-- ==== Sys2Proof/Laws/Events.lean ====
section
/-! SUPPORT. What a report can do (R66 to R68, R382 to R385, R393): whatever is true before it and is kept by its five kinds of update
is true after it. -/
namespace Sys2Proof.Machine

/-- The report registers, with the status words of the groups `G` only. -/
def inReport (G : Nat → Prop) (a : Nat) : Prop :=
  (∃ g, G g ∧ g < 32 ∧ a = Rg.EVT_STATUS g) ∨ a = Rg.EVT_RAISES ∨ a = Rg.WTR_STATUS ∨ a = Rg.WTR_SUPPRESSED ∨
    a = Rg.PCE_NRING_PRODUCER ∨ a = Rg.PCE_NRING_LOST

/-- Two register files differ in report registers only. -/
def apartFromReports (G : Nat → Prop) (m m' : SMap Word) : Prop := ∀ b, ¬ inReport G b → rdR m' b = rdR m b

/-- Kept by the updates that a raise makes: report registers, outputs, the notification ring with its backlog and losses, the
recorder's input. -/
structure Kept (G : Nat → Prop) (P : Rep → Prop) : Prop where
  reg : ∀ r m, apartFromReports G r.regs m → P r → P { r with regs := m }
  out : ∀ r o, P r → P { r with out := o }
  ring : ∀ r g b k, P r → P { r with host := { r.host with ring := g, backlog := b, lostBy := k } }
  wtr : ∀ r w, P r → P { r with wtr := w }

theorem inReport_status {G : Nat → Prop} (g : Nat) (hg : G g) (h : g < 32) : inReport G (Rg.EVT_STATUS g) := .inl ⟨g, hg, h, rfl⟩
theorem inReport_raises {G : Nat → Prop} : inReport G Rg.EVT_RAISES := .inr (.inl rfl)
theorem inReport_wtr {G : Nat → Prop} : inReport G Rg.WTR_STATUS := .inr (.inr (.inl rfl))
theorem inReport_suppressed {G : Nat → Prop} : inReport G Rg.WTR_SUPPRESSED := .inr (.inr (.inr (.inl rfl)))
theorem inReport_producer {G : Nat → Prop} : inReport G Rg.PCE_NRING_PRODUCER := .inr (.inr (.inr (.inr (.inl rfl))))
theorem inReport_lost {G : Nat → Prop} : inReport G Rg.PCE_NRING_LOST := .inr (.inr (.inr (.inr (.inr rfl))))

/-- A test of `reportReg` that evaluates. -/
def reportTest (a : Nat) : Bool :=
  (decide (0x20000F00000 ≤ a) && decide (a < 0x20000F00200) && a % 16 == 0) || a == 0x20000F0040C || a == 0x20001000004 ||
    a == 0x2000100001C || a == 0x20000A82004 || a == 0x20000A82008

theorem not_report {a : Nat} (h : reportTest a = false) : ¬ reportReg a := by
  rintro (⟨g, hg, rfl⟩ | rfl | rfl | rfl | rfl | rfl)
  · have h1 : 0x20000F00000 ≤ Rg.EVT_STATUS g := by simp only [Rg.EVT_STATUS]; omega
    have h2 : Rg.EVT_STATUS g < 0x20000F00200 := by simp only [Rg.EVT_STATUS]; omega
    have h3 : Rg.EVT_STATUS g % 16 = 0 := by simp only [Rg.EVT_STATUS]; omega
    simp [reportTest, h1, h2, h3] at h
  all_goals exact absurd h (by decide)

theorem State.rd_eq (s : State) (a : Nat) : s.rd a = rdR s.regs a := rfl
theorem State.getF_eq (s : State) (a : Nat) (f : Fld) : s.getF a f = getR s.regs a f := rfl

theorem apart_refl {G : Nat → Prop} (m : SMap Word) : apartFromReports G m m := fun _ _ => rfl

theorem apart_wr {G : Nat → Prop} {m m' : SMap Word} (h : apartFromReports G m m') (a : Nat) (v : Word) (ha : inReport G a) :
    apartFromReports G m (wrR m' a v) := by
  intro b hb
  have hne : b ≠ a := fun e => hb (by rw [e]; exact ha)
  rw [rdR_wrR_other _ _ _ _ hne]
  exact h b hb

theorem apart_ite {G : Nat → Prop} {m x y : SMap Word} (c : Prop) [Decidable c] (hx : apartFromReports G m x) (hy : apartFromReports G m y) :
    apartFromReports G m (if c then x else y) := by
  split
  · exact hx
  · exact hy

theorem Kept.ite {P : Rep → Prop} {c : Prop} [Decidable c] {x y : Rep} (hx : P x) (hy : P y) : P (if c then x else y) := by
  split
  · exact hx
  · exact hy

theorem Kept.msix {G : Nat → Prop} {P : Rep → Prop} (k : Kept G P) (r : Rep) (n : Nat) (h : P r) : P (r.msix n) := k.out r _ h

theorem apart_present {G : Nat → Prop} (m : SMap Word) (w : Watchtower) (n : Nat) :
    apartFromReports G m (wtrStatus (if 8 ≤ n then stickR m Rg.WTR_SUPPRESSED 1 else m) w) :=
  apart_wr (apart_wr (apart_ite _ (apart_wr (apart_refl m) _ _ inReport_suppressed) (apart_refl m)) _ _ inReport_wtr) _ _ inReport_wtr

theorem Kept.present {G : Nat → Prop} {P : Rep → Prop} (k : Kept G P) (r : Rep) (x : Rec) (h : P r) : P (r.present x) := by
  unfold Rep.present
  refine Kept.ite (k.reg r _ (apart_wr (apart_refl _) _ _ inReport_suppressed) h) ?_
  have h1 := k.reg r _ (apart_present r.regs (r.wtr.presented x r.now) r.wtr.fifo.length) h
  exact k.wtr _ (r.wtr.presented x r.now) h1

theorem apart_ring {G : Nat → Prop} (m : SMap Word) (p ph n : Nat) : apartFromReports G m (ringRegs m p ph n) :=
  apart_ite _ (apart_wr (apart_wr (apart_refl m) _ _ inReport_producer) _ _ inReport_producer)
    (apart_wr (apart_refl m) _ _ inReport_producer)

theorem Kept.ringWrite {G : Nat → Prop} {P : Rep → Prop} (k : Kept G P) (r : Rep) (n : Notif) (hn : n.kind ≠ kCompletion) (h : P r) :
    P (r.ringWrite n) := by
  have h1 := k.reg r _ (apart_ring r.regs (getR r.regs Rg.PCE_NRING_PRODUCER Fd.PCE_NRING_PRODUCER_producer)
    (getR r.regs Rg.PCE_NRING_PRODUCER Fd.PCE_NRING_PRODUCER_phase) r.host.ring.size) h
  have h2 := k.out _ (r.ringWrite n).out h1
  have h3 := k.ring _ (r.ringWrite n).host.ring r.host.backlog r.host.lostBy h2
  have : r.ringWrite n = _ := rfl
  rw [this]
  unfold Rep.ringWrite
  simp only [hn, if_false]
  exact h3

theorem Kept.post {G : Nat → Prop} {P : Rep → Prop} (k : Kept G P) (lost : Rep → Rep) (hl : ∀ r, P r → P (lost r)) (r : Rep) (n : Notif)
    (hn : n.kind ≠ kCompletion) (h : P r) : P (r.post lost n) := by
  unfold Rep.post
  refine Kept.ite (k.ringWrite r n hn h) (Kept.ite (k.ring r r.host.ring _ r.host.lostBy h) ?_)
  have h1 := k.reg r (stickR r.regs Rg.PCE_NRING_LOST 1) (apart_wr (apart_refl _) _ _ inReport_lost) h
  exact hl _ (k.ring _ r.host.ring r.host.backlog _ h1)

/-- What follows the mark of a raise, and a raise as a whole, keep what its updates keep (R383). -/
theorem Kept.both {G : Nat → Prop} {P : Rep → Prop} (k : Kept G P) (h12 : G 12) : ∀ fuel : Nat,
    (∀ (r : Rep) (e : Raise), P (r.mark e) → P (Rep.raise (fuel + 1) r e)) ∧
    (∀ (r : Rep) (e : Raise), e.ev < 1024 → G (e.ev / 32) → P r → P (Rep.raise fuel r e)) := by
  intro fuel
  have hmark : ∀ (r : Rep) (e : Raise), e.ev < 1024 → G (e.ev / 32) → P r → P (r.mark e) := fun r e he hG h =>
    k.reg r _ (apart_wr (apart_wr (apart_refl _) _ _ (inReport_status _ hG (by omega))) _ _ inReport_raises) h
  have hstep : ∀ n, (∀ (r : Rep) (e : Raise), e.ev < 1024 → G (e.ev / 32) → P r → P (Rep.raise n r e)) →
      ∀ (r : Rep) (e : Raise), P (r.mark e) → P (Rep.raise (n + 1) r e) := by
    intro n ih r e h1
    have h2 : ∀ st en, P ((r.mark e).message st en e) := fun st en => Kept.ite (k.msix _ _ h1) h1
    have h3 : ∀ st en, P (((r.mark e).message st en e).ringEntry (fun y => Rep.raise n y ⟨385, 0xC000, 0, 0, 0, 0⟩) st e) :=
      fun st en => Kept.ite (k.post _ (fun y hy => ih y ⟨385, 0xC000, 0, 0, 0, 0⟩ (by decide) h12 hy) _ _ (by simp [kCompletion]) (h2 st en)) (h2 st en)
    unfold Rep.raise
    simp only
    generalize rdR r.regs (Rg.EVT_STATUS (e.ev / 32)) = st at h3
    generalize rdR r.regs (Rg.EVT_ENABLE (e.ev / 32)) = en at h3
    have h4 : P ((((r.mark e).message st en e).ringEntry (fun y => Rep.raise n y ⟨385, 0xC000, 0, 0, 0, 0⟩) st e).recordRaise e) :=
      Kept.ite (k.present _ _ (h3 st en)) (h3 st en)
    generalize (((r.mark e).message st en e).ringEntry (fun y => Rep.raise n y ⟨385, 0xC000, 0, 0, 0, 0⟩) st e).recordRaise e = x at h4
    have h5 : P (if turnedFull r.regs x.regs Rg.EVT_RAISES then Rep.raise n x ⟨415, 9, 0, 0, 0, 0⟩ else x) :=
      Kept.ite (ih _ ⟨415, 9, 0, 0, 0, 0⟩ (by decide) h12 h4) h4
    exact Kept.ite (ih _ ⟨415, 6, 0, 0, 0, 0⟩ (by decide) h12 h5) h5
  have hall : ∀ n, ∀ (r : Rep) (e : Raise), e.ev < 1024 → G (e.ev / 32) → P r → P (Rep.raise n r e) := by
    intro n
    induction n with
    | zero => intro r e _ _ h; exact h
    | succ n ih => intro r e he hG h; exact hstep n ih r e (hmark r e he hG h)
  exact ⟨hstep fuel (hall fuel), hall fuel⟩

● ● ● ● ●

- _PROBLEM_: From the listing above, repeat exactly the lines starting at the line that includes "(hn : n.kind ≠ kCompletion) (h : P r) : P" and ending at the line that includes "keep (R383). -/", with nothing outside that span.

- _EXPECTED OUTPUT_:
    (hn : n.kind ≠ kCompletion) (h : P r) : P (r.post lost n) := by
  unfold Rep.post
  refine Kept.ite (k.ringWrite r n hn h) (Kept.ite (k.ring r r.host.ring _ r.host.lostBy h) ?_)
  have h1 := k.reg r (stickR r.regs Rg.PCE_NRING_LOST 1) (apart_wr (apart_refl _) _ _ inReport_lost) h
  exact hl _ (k.ring _ r.host.ring r.host.backlog _ h1)

/-- What follows the mark of a raise, and a raise as a whole, keep what its updates keep (R383). -/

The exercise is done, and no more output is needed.